» What this task involves
How many lines within the records include the word "pending"? Only that number should be given.

Dataset entries
/-- R28, R38, R40, R41, R46, R47: the seven trailer checks in their order. The first three refuse BAD_TRAILER, BAD_LENGTH
and BAD_CRC; the parser is in HUNT whatever the outcome, and a failed CRC check alone is counted. A message that meets
one of the others is refused with its status and the code as received and touches neither the Command Queue nor any
live tag; one accepted behind a fence waits in the queue with its place RESERVED; with no place FREE every message is
discarded and counted. A request command is a message that has passed the first three. That a failed CRC check is
counted even then is DEDUCED (assumption 11). -/
def Obligations.TrailerChecksInOrder : Prop :=
  (∀ (s : State) (m : Rx) (echo : Tag) (crc : BitVec 16),
     let u := s.setParser { s.parser with rx := none }
     let v := s.setParser { s.parser with rx := none, crcErrors := satInc s.parser.crcErrors }
     let done (t : State) (o : Option Status) :=
       t.settle (Header.tag m.header) (Header.code m.header) (Header.reservedSet m.header) (m.words.map payloadOf) o
     (echo ≠ Header.tag m.header → s.takeTrailer m echo crc = done u (some .badTrailer)) ∧
     (echo = Header.tag m.header → m.words.length ≠ (Header.length m.header).toNat →
       s.takeTrailer m echo crc = done u (some .badLength)) ∧
     (echo = Header.tag m.header → m.words.length = (Header.length m.header).toNat →
       crcOf (m.header :: m.words) ≠ crc → s.takeTrailer m echo crc = done v (some .badCrc)) ∧
     (echo = Header.tag m.header → m.words.length = (Header.length m.header).toNat →
       crcOf (m.header :: m.words) = crc →
       s.takeTrailer m echo crc =
         u.request (Header.tag m.header) (Header.code m.header) (Header.reservedSet m.header)
           (m.words.map payloadOf))) ∧
  (∀ (q : ReplyQueue) (tag : Tag), q.free = 8 - (q.reserved.length + q.ready.length) ∧
    (q.live tag = true ↔ (∃ p ∈ q.reserved, p.tag = tag) ∨ ∃ p ∈ q.ready, p.refusal = false ∧ p.tag = tag)) ∧
  (∀ (s : State) (tag : Tag) (code : Code) (hdrReserved : Bool) (body : List Payload) (st : Status),
    s.deliver code ⟨tag, hdrReserved, body⟩ = s.request tag code hdrReserved body ∧
    (s.replies.free = 0 → ∀ o, s.settle tag code hdrReserved body o =
      s.setParser { s.parser with discards := satInc s.parser.discards }) ∧
    (s.replies.free ≠ 0 → s.settle tag code hdrReserved body (some st) = s.setReplies
      { s.replies with ready := s.replies.ready ++ [⟨tag, st, [0#18 ++ code], true⟩] })) ∧
  ∀ (s : State) (code : Code) (r : Req),
    let refused (st : Status) := s.setReplies
      { s.replies with ready := s.replies.ready ++ [⟨r.tag, st, [0#18 ++ code], true⟩] }
    let known : Prop := 1 ≤ code.toNat ∧ code.toNat ≤ 32
    (s.replies.free = 0 →
      s.deliver code r = s.setParser { s.parser with discards := satInc s.parser.discards }) ∧
    (s.replies.free ≠ 0 →
      (r.tag = 0 → s.deliver code r = refused .badField) ∧
      (r.tag ≠ 0 → ¬ known → s.deliver code r = refused .unknownCode) ∧
      (r.tag ≠ 0 → known → s.replies.live r.tag = true → s.deliver code r = refused .duplicateTag) ∧
      (r.tag ≠ 0 → known → s.replies.live r.tag = false → 4 ≤ s.cmdq.length → s.deliver code r = refused .busy) ∧
      (r.tag ≠ 0 → known → s.replies.live r.tag = false → s.cmdq.length < 4 → s.executor ≠ .idle →
        s.deliver code r = (s.reserved r.tag code).setCmdq (s.cmdq ++ [⟨r.tag, code, r.hdrReserved, r.body⟩])))

/-- R27, R28, R33: the three commands for what the open frame's word may bring. Each completes where its word and the
parser's state bring it, taking the parser's part of the open event and nothing else. That a gap abandonment leaves
the gap count as it is, which nothing shows, is DEDUCED (assumption 12). -/
def Obligations.ParserEventsComplete : Prop :=
  ∀ (s : State) (c : FrameCtx), s.atPhase c .parser →
    (∀ m, s.parser.rx = some m → 8 ≤ s.parser.gap → LinkWord.ofBits c.word = .idle →
      exec .abandonGap s = .next
        ((((s.took c .parser).setParser { s.parser with
          rx := none, breakRun := 0, abandoned := satInc s.parser.abandoned }).post
          (.inboundAbandoned s.now .gap (Header.tag m.header) m.words.length)).closeEvent)) ∧
    (∀ m, s.parser.rx = some m → 8 ≤ s.parser.gap → LinkWord.ofBits c.word = .brk → s.parser.breakRun < 3 →
      exec .abandonGap s = .next
        ((((s.took c .parser).setParser { s.parser with
          rx := none, breakRun := s.parser.breakRun + 1, abandoned := satInc s.parser.abandoned }).post
          (.inboundAbandoned s.now .gap (Header.tag m.header) m.words.length)).closeEvent)) ∧
    (∀ m echo crc, s.parser.rx = some m → LinkWord.ofBits c.word = .trailer echo crc →
      exec .requestMessage s = .next
        ((((s.took c .parser).setParser { s.parser with gap := 0, breakRun := 0 }).takeTrailer m echo crc).closeEvent)) ∧
    (LinkWord.ofBits c.word = .brk → 3 ≤ s.parser.breakRun →
      exec .linkResync s = .next ((s.took c .parser).resync.closeEvent))

/-- R34, R35, R81: what a link resync leaves: the parser in HUNT, no queued request, no pending commit, every place FREE, no
message in progress and no mark, the last-served mark NOTICE, a fence released unless its trailer has gone, LINK_RESYNC
posted with the requests dropped; all else as it was. -/
def Obligations.LinkResyncClearsTheLink : Prop :=
  ∀ s : State,
    let waits : Bool := match s.executor with
      | .fenced _ _ false => true
      | _ => false
    s.resync =
      { s with
        parser := { s.parser with rx := none, gap := 0, breakRun := 0 }
        cmdq := [], executor := if waits then .idle else s.executor
        commit := none, replies := ⟨[], []⟩, composer := ⟨none, false, false⟩
        notices := s.notices.post
          (.linkResync s.now (s.cmdq.length + if waits then 1 else 0) s.commit.isSome) }

/-- R14, R17, R29, R30, R32, R37, R44, R61, R150, R178, R179: a fenced request whose reply's trailer has been emitted
takes its effect after the event that closes that output frame, and the Executor is IDLE after it. A format change
that enters SEARCH marks a message in progress, and its next parts post FRAME_STATE with FORMAT_CHANGE and abandon a
message being received; taken in SEARCH it posts nothing. RESET FULL clears the capture record but for the end reason
of a capture that ran. That a moved link releases the old outbound slot at once is DEDUCED (assumption 14). -/
def Obligations.EffectsFollowTheirEvent : Prop :=
  ∀ (s : State) (c : FrameCtx) (tag : Tag), s.atPhase c .effect →
    (∀ inb outb, s.executor = .fenced tag (.moveLink inb outb) true →
      exec .moveLinkEffect s = .next { s with
        link := ⟨inb, outb⟩, executor := .idle, pins := s.pins.put s.link.outb none, parser := s.parser.lost
        notices := s.parser.lostNotice .linkMoved s.now s.notices
        frame := { c with entry := none, todo := c.todo.erase .effect }.left }) ∧
    (∀ f, s.executor = .fenced tag (.setFormat f) true →
      ∃ t, exec .formatChangeEffect s = .next t ∧ t.timing.format = f ∧ t.timing.state = .search ∧
        t.executor = .idle ∧ t.now = s.now ∧ t.timing.inLanes = s.timing.inLanes ∧
        t = { s with
          timing := t.timing, pins := t.pins, mixer := t.mixer, composer := t.composer
          executor := t.executor, frame := t.frame } ∧
        t.timing.outLanes = s.timing.outLanes ∧ t.timing.clockAbsent = s.timing.clockAbsent ∧
        t.timing.searchEntries =
          (if s.timing.state = .search then s.timing.searchEntries else satInc s.timing.searchEntries) ∧
        t.frame = FrameCtx.left { c with
          entry := if s.timing.state = .search then none else some ⟨TimingState.search, .formatChange, s.now⟩
          todo := c.todo.erase .effect } ∧
        (s.timing.state ≠ .search →
          (∀ i : Slot, t.pins.row i = none) ∧ t.mixer = { s.mixer with flight := none } ∧ t.timing.sinceRef = none ∧
          t.timing.confirmCount = none ∧ t.timing.lockLosses = s.timing.lockLosses ∧ t.timing.holdoverCount = 0 ∧
          t.timing.returnRun = false ∧ t.composer = s.composer.cut ∧
          (.effectNotice ∈ c.todo → (t.runPhase .effectNotice).notices = s.notices.post
            (.frameState s.now .search .formatChange s.timing.clockAbsent)) ∧
          (.effectParser ∈ c.todo → (t.runPhase .effectParser).parser = s.parser.lost ∧
            (t.runPhase .effectParser).notices = s.parser.lostNotice .lockLost s.now s.notices)) ∧
        (s.timing.state = .search → t.composer = s.composer ∧ t.pins = s.pins ∧ t.mixer = s.mixer ∧
          t.timing = { s.timing with format := f } ∧
          (.effectNotice ∈ c.todo → t.runPhase .effectNotice = t) ∧
          (.effectParser ∈ c.todo → t.runPhase .effectParser = t))) ∧
    (s.executor = .fenced tag .resetFull true →
      ∃ t, exec .resetFullEffect s = .next t ∧
        t.timing = { s.timing with lockLosses := 0, searchEntries := 0 } ∧ t.link = s.link ∧
        t.parser = ⟨none, 0, 0, 0, 0, 0, 0⟩ ∧ t.cmdq = [] ∧ t.executor = .idle ∧ t.replies = ⟨[], []⟩ ∧
        t.notices = ⟨[], 0x77, 0, 0⟩ ∧ t.composer = { s.composer with lastReply := false } ∧ t.commit = none ∧
        t.memory = s.memory ∧ t.powerUps = s.powerUps ∧ t.mixer.flight = s.mixer.flight ∧ t.pins = s.pins ∧
        t.pending = s.pending ∧ t.frame = { c with entry := none, todo := c.todo.erase .effect }.left ∧
        (∀ id : RegionNo, t.regions.row id = none) ∧
        t.capture =
          { state := .idle, region := none, subject := none, mode := none, trigger := none, postCount := 0
            writeOffset := 0, written := 0, postRemaining := 0, triggerOffset := none, holdoverFrames := 0
            startFrame := none, endReason := if s.capture.state = .idle then none else some .aborted } ∧
        (∀ p : PlayerNo, t.players.row p = ⟨false, none, 0, 0, 0, 0⟩) ∧
        (∀ w : WatchNo, t.watches.row w = ⟨.disarmed, none, 0⟩) ∧
        (∀ g : GroupNo, t.groups.row g = ⟨2, 1, false, 0, 0⟩) ∧
        (∀ i : Slot, t.staged.row i = ⟨.released, .live, 0, [], false⟩ ∧ (t.active.row i).drive = .released ∧
          (t.active.row i).hold = .live ∧ (t.active.row i).group = 0 ∧
          (∀ k : BitVec 2, (t.active.row i).pos.row k = .empty) ∧
          t.mixer.clips.row i = 0 ∧ t.mixer.lastEmitted.row i = 0))

/-! ## Outbound words, replies and notices -/

/-- R52, R109: the four tests of a posting, in order: a disabled kind is dropped, a posting of a queued kind and subject is
folded into that notice, any other joins the end while there is room, and is counted lost when there is none. A CLIP
posting for one slot folded into a queued CLIP notice: a listed slot changes nothing, a new one joins the end, the
thirty-third is counted as overflow, up to 127; the frame number is the posting's. Of every other kind the posting's values
become the notice's. -/
def Obligations.PostingMeetsFourTests : Prop :=
  (∀ (k : Nat) (x : BitVec k), (satInc x).toNat = min (x.toNat + 1) (2 ^ k - 1)) ∧
  (∀ a b : NoticeVal, a.sameKey b = true ↔ a.kind = b.kind ∧ a.subject = b.subject) ∧
  (∀ old new : NoticeVal, new.kind ≠ 8 → old.fold new = new) ∧
  (∀ (n : NoticeSide) (v : NoticeVal),
     (n.mask.getLsbD (v.kind - 1) = false → n.post v = n) ∧
     (n.mask.getLsbD (v.kind - 1) = true → (∃ q ∈ n.queue, q.val.sameKey v = true) →
       (n.post v).queue.length = n.queue.length ∧ (n.post v).lost = n.lost ∧
       ∀ (i : Nat) (q : Notice), n.queue[i]? = some q →
         (n.post v).queue[i]? = some (if q.val.sameKey v then (⟨q.val.fold v, satInc q.count⟩ : Notice) else q)) ∧
     (n.mask.getLsbD (v.kind - 1) = true → (∀ q ∈ n.queue, q.val.sameKey v = false) → n.queue.length < 16 →
       n.post v = { n with queue := n.queue ++ [⟨v, 1⟩] }) ∧
     (n.mask.getLsbD (v.kind - 1) = true → (∀ q ∈ n.queue, q.val.sameKey v = false) → 16 ≤ n.queue.length →
       n.post v = { n with lost := satInc n.lost })) ∧
  ∀ (f g : FrameNo) (slots : List Slot) (overflow posted : Nat) (i : Slot),
    (i ∈ slots → NoticeVal.fold (.clip f slots overflow) (.clip g [i] posted) = .clip g slots overflow) ∧
    (i ∉ slots → slots.length < 32 →
      NoticeVal.fold (.clip f slots overflow) (.clip g [i] posted) = .clip g (slots ++ [i]) overflow) ∧
    (i ∉ slots → 32 ≤ slots.length →
      NoticeVal.fold (.clip f slots overflow) (.clip g [i] posted) = .clip g slots (min 127 (overflow + 1)))

/-- R20, R21, R39, R53, R54, R57, R182: with no message in progress, the arbiter's choice at an output frame that begins
in LOCKED: the kind that was not served last where both queues have something, else the one that has, else IDLE. A
chosen notice leaves the queue with the sequence value as its tag and Notices Lost in its body; the sequence advances
and Notices Lost becomes 0. A chosen reply is the first in the ready order and keeps its place. The words of a chosen
message are its header, its body words with their positions, and a trailer with the tag, the CRC of all before it and
the stamp's high bits. -/
def Obligations.ArbiterChooses : Prop :=
  (∀ (origin : BitVec 2) (tag : Tag) (code : Code) (body : List Payload) (frame : FrameNo),
    let words := messageWords origin tag code body frame
    words.length = body.length + 2 ∧
    words[0]? = some (headerWord origin tag code (BitVec.ofNat 6 body.length) (frame.extractLsb' 0 10)) ∧
    (∀ (i : Nat) (p : Payload), body[i]? = some p → words[i + 1]? = some (bodyWord (BitVec.ofNat 6 i) p)) ∧
    words[body.length + 1]? =
      some (trailerWord tag (crcOf (words.take (body.length + 1))) (frame.extractLsb' 10 8))) ∧
  ∀ s : State, s.composer.message = none →
    (s.replies.ready = [] → s.notices.queue = [] → s.nextWord = (s, 0)) ∧
    (∀ r rest, s.replies.ready = r :: rest → (s.notices.queue = [] ∨ s.composer.lastReply = false) →
      s.nextWord =
        (s.setComposer ⟨some ⟨messageWords 1 r.tag r.status.code r.body s.now, 1, true⟩, false, true⟩,
          headerWord 1 r.tag r.status.code (BitVec.ofNat 6 r.body.length) (s.now.extractLsb' 0 10))) ∧
    (∀ n rest, s.notices.queue = n :: rest → (s.replies.ready = [] ∨ s.composer.lastReply = true) →
      s.nextWord =
        ((s.setComposer
            ⟨some ⟨messageWords 2 s.notices.seq (BitVec.ofNat 6 n.val.kind) (n.body s.notices.lost) s.now, 1, false⟩,
              false, false⟩).setNotices
            { s.notices with queue := rest, lost := 0, seq := s.notices.seq + 1 },
          headerWord 2 s.notices.seq (BitVec.ofNat 6 n.val.kind) (BitVec.ofNat 6 (n.body s.notices.lost).length)
            (s.now.extractLsb' 0 10)))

» Reply
2